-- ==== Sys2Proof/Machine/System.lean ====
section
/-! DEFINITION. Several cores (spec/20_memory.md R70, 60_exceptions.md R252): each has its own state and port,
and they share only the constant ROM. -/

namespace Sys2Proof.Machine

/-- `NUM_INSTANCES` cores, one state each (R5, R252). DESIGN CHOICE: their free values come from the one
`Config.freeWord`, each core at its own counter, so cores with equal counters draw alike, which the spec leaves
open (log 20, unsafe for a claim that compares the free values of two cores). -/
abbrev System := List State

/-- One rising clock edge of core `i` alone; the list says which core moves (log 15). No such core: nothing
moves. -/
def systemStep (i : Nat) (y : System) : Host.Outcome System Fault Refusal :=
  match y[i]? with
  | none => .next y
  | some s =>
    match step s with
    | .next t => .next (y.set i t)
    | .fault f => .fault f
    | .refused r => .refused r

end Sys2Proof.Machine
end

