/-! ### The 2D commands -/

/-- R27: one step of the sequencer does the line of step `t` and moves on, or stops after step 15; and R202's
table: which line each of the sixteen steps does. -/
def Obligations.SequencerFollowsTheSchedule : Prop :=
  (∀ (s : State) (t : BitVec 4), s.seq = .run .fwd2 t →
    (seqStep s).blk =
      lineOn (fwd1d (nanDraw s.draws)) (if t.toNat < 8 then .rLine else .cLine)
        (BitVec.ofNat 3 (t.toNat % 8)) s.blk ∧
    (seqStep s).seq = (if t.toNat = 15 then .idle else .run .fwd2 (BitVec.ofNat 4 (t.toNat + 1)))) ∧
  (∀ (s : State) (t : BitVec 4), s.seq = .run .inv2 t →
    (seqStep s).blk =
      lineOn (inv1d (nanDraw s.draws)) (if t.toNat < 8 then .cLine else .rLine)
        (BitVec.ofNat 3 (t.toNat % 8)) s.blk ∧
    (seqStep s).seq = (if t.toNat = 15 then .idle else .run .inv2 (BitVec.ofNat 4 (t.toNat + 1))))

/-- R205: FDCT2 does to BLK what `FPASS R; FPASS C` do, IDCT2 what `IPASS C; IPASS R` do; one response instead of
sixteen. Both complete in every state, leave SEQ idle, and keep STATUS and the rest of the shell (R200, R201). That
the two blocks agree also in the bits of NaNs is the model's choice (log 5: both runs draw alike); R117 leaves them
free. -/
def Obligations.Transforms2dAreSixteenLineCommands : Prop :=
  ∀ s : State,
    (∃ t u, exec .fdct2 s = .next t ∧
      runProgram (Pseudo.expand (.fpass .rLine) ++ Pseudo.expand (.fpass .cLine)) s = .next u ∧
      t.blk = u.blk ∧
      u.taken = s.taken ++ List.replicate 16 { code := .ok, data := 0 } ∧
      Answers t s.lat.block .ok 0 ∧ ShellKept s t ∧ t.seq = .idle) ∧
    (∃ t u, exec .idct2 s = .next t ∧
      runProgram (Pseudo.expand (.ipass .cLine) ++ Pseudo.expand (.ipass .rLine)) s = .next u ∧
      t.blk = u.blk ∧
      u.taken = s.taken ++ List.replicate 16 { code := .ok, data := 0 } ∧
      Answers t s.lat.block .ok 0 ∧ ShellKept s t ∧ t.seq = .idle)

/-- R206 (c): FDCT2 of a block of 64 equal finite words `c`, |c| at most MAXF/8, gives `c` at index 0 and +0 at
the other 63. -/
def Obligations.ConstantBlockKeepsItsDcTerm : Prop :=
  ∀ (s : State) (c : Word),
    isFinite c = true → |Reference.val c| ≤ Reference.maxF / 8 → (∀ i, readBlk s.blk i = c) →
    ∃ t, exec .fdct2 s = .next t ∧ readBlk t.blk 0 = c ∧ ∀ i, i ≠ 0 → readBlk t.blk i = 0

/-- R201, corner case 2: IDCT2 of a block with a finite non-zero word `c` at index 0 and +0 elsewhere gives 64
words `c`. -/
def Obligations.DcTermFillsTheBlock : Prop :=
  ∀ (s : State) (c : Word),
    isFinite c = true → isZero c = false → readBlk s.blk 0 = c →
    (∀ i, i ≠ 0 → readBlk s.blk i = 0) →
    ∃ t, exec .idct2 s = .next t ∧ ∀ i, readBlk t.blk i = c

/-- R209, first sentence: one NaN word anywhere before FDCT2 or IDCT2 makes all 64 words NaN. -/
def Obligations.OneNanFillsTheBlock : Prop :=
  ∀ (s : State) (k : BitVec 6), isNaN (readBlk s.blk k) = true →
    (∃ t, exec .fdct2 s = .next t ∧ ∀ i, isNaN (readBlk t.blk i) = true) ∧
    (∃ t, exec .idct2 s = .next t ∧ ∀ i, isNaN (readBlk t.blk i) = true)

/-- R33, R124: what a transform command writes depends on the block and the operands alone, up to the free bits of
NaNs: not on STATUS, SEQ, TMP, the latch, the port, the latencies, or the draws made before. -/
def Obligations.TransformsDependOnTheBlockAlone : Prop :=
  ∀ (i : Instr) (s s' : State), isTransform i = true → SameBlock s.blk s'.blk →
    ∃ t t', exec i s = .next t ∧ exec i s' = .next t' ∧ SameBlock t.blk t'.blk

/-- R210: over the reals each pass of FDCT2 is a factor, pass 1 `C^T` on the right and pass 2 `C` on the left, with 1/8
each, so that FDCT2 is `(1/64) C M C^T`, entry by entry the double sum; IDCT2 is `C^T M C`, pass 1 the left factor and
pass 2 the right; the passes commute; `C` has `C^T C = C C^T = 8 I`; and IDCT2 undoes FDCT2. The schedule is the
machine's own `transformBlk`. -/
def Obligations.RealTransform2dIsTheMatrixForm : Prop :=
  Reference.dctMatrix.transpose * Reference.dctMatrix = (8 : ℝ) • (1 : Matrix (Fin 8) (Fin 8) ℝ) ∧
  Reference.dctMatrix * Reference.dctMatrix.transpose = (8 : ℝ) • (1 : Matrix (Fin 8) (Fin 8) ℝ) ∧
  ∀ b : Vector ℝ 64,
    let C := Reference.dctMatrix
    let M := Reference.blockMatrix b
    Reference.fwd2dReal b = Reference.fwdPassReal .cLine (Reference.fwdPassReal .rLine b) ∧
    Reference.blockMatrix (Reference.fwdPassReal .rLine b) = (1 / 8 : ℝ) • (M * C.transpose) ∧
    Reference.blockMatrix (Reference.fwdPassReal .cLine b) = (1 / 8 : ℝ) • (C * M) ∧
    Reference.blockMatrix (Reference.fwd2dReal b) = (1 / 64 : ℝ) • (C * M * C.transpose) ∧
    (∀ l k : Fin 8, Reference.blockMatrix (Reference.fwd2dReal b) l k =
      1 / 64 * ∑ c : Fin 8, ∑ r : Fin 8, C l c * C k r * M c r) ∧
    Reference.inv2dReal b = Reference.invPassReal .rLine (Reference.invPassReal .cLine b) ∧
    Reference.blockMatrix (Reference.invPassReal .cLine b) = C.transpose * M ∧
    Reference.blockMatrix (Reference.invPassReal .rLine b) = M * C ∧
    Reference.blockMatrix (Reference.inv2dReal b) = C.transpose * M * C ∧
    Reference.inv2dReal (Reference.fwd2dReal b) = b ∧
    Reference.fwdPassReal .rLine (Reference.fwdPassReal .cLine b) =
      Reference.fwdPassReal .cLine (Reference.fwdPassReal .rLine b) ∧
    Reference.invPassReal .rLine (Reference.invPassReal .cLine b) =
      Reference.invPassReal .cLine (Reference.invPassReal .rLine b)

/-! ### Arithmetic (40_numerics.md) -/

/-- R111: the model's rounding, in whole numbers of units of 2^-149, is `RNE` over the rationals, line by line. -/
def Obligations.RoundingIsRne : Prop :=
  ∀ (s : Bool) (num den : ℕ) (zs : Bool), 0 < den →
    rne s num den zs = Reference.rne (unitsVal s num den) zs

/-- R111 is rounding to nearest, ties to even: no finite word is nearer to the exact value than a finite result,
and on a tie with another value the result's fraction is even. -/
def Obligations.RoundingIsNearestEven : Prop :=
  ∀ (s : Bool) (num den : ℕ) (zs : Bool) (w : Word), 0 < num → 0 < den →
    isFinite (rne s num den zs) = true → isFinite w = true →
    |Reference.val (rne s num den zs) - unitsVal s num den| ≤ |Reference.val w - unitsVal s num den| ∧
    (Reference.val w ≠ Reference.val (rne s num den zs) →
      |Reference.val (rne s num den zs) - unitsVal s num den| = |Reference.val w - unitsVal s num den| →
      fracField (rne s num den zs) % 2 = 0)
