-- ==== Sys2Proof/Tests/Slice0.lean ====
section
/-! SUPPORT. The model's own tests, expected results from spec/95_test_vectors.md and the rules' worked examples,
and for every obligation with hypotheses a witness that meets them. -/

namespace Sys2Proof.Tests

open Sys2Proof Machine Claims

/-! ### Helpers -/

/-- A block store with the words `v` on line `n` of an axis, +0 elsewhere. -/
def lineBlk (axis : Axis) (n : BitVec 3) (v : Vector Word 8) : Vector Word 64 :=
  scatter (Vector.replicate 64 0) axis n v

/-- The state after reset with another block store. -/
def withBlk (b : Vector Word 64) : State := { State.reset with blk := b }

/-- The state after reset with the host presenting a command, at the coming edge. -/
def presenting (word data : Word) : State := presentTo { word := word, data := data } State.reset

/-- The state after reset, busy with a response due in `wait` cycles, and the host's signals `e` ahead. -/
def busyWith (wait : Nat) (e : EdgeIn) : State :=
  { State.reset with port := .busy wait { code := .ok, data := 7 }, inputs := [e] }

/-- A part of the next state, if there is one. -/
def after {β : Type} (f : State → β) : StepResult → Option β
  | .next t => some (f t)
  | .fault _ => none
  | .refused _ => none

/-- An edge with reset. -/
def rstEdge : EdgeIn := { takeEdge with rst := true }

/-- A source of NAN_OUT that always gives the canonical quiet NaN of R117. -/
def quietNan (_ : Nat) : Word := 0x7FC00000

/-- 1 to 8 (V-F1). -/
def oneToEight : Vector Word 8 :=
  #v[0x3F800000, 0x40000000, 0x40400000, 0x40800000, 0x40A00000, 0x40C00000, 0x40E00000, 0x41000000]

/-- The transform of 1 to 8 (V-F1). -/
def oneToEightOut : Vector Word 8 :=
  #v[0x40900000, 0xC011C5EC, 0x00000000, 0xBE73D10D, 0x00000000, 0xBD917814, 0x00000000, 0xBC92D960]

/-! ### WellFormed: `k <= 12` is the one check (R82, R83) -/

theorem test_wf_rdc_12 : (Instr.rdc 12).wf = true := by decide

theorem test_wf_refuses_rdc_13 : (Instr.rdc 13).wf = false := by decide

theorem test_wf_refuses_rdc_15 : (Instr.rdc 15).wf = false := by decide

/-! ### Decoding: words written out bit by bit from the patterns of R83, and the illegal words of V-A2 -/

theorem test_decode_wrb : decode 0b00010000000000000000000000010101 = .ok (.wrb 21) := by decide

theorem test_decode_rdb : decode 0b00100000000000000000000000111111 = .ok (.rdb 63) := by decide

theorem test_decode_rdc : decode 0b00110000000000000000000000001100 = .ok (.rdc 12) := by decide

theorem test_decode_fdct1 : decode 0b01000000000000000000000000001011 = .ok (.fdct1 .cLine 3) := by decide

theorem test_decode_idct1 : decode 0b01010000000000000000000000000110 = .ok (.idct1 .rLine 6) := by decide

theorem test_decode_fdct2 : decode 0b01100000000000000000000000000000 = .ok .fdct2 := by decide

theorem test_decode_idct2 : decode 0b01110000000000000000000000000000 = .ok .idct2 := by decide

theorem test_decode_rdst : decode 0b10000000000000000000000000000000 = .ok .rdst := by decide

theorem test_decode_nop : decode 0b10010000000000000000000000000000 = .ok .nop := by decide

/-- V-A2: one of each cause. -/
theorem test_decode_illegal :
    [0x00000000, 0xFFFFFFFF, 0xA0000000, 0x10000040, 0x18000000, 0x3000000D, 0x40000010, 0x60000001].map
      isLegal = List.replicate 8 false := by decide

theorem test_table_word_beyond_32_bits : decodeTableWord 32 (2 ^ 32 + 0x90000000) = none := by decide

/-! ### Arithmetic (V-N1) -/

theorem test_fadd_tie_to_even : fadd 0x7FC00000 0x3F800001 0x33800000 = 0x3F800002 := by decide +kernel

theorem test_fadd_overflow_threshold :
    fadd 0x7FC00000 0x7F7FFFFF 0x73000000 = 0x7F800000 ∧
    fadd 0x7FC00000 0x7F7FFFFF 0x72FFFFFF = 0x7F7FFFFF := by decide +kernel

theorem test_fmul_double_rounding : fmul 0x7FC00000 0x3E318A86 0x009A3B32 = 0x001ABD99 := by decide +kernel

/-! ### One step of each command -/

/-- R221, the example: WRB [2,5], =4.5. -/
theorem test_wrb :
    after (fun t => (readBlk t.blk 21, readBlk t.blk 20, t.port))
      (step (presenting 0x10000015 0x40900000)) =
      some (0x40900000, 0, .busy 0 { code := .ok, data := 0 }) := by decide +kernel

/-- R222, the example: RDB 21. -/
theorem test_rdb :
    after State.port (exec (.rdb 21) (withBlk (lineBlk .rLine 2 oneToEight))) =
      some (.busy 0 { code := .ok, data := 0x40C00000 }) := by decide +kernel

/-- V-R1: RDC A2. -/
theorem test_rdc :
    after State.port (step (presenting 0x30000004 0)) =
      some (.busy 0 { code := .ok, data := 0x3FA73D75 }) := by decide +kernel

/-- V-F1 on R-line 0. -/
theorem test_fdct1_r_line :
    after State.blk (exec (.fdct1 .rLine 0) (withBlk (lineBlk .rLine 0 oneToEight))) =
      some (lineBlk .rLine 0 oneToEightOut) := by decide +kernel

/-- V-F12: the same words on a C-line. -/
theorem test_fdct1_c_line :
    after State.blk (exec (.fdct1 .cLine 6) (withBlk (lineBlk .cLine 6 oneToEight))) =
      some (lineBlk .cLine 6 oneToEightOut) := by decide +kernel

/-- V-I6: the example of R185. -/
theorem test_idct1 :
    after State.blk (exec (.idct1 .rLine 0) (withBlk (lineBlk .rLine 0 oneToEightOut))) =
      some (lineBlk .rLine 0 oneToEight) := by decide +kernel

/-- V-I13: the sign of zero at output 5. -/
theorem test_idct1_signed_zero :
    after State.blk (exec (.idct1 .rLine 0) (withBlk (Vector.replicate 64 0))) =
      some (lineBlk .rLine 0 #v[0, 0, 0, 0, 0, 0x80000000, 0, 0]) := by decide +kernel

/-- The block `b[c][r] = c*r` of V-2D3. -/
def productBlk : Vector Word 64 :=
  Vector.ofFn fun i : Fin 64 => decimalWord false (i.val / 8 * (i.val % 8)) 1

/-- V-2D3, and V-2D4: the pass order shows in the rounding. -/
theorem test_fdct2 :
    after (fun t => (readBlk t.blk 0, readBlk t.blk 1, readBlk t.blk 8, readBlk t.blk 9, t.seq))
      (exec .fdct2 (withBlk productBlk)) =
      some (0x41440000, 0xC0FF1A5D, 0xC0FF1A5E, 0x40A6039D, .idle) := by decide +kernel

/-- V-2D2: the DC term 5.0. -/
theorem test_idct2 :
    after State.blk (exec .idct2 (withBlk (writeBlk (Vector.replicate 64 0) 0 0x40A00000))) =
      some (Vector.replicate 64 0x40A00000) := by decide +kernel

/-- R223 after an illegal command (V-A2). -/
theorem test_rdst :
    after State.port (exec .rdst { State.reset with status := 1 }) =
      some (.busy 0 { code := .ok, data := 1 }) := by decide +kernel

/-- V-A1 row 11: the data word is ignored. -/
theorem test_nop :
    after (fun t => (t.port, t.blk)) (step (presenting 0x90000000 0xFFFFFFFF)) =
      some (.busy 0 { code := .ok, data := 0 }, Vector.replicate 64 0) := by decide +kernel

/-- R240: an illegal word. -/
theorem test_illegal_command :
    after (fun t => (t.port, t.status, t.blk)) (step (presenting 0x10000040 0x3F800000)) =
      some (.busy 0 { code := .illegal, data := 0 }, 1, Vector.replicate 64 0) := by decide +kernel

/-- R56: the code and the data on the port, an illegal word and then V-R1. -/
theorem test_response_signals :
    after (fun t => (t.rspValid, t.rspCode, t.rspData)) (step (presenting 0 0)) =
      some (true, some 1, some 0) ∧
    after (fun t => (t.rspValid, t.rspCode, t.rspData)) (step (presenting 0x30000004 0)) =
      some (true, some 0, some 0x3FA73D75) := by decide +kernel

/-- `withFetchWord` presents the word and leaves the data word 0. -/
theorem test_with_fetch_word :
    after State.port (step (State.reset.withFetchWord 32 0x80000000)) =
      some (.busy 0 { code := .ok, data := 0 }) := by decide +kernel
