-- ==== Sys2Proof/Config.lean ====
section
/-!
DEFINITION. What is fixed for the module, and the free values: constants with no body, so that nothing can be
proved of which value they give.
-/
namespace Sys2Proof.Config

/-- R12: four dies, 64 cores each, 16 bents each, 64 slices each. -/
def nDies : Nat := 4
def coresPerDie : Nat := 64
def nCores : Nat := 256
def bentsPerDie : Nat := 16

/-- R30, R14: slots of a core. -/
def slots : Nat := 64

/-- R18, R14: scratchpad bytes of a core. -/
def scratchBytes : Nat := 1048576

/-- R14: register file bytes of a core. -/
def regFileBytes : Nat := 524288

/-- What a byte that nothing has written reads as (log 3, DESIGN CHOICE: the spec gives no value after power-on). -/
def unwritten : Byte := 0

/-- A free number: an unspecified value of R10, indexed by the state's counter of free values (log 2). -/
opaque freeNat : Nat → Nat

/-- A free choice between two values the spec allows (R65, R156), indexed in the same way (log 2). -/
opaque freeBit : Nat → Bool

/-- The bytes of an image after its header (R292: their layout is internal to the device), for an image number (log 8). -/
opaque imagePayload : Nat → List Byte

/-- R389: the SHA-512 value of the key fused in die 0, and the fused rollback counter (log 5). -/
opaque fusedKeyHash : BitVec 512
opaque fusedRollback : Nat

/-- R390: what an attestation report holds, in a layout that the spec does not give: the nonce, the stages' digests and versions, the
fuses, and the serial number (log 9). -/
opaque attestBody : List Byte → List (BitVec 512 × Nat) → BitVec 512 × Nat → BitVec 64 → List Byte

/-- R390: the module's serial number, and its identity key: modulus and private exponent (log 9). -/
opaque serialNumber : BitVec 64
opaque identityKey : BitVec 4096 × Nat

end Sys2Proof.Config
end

-------

◆ Directions for this task
Begin at the line that has "isFinite c = true → isZero" in the entries above; stop after the line that has "(∃ t, exec .fdct2". Transcribe exactly those lines and no others.

◆ Exercise result
    isFinite c = true → isZero c = false → readBlk s.blk 0 = c →
    (∀ i, i ≠ 0 → readBlk s.blk i = 0) →
    ∃ t, exec .idct2 s = .next t ∧ ∀ i, readBlk t.blk i = c

/-- R209, first sentence: one NaN word anywhere before FDCT2 or IDCT2 makes all 64 words NaN. -/
def Obligations.OneNanFillsTheBlock : Prop :=
  ∀ (s : State) (k : BitVec 6), isNaN (readBlk s.blk k) = true →
    (∃ t, exec .fdct2 s = .next t ∧ ∀ i, isNaN (readBlk t.blk i) = true) ∧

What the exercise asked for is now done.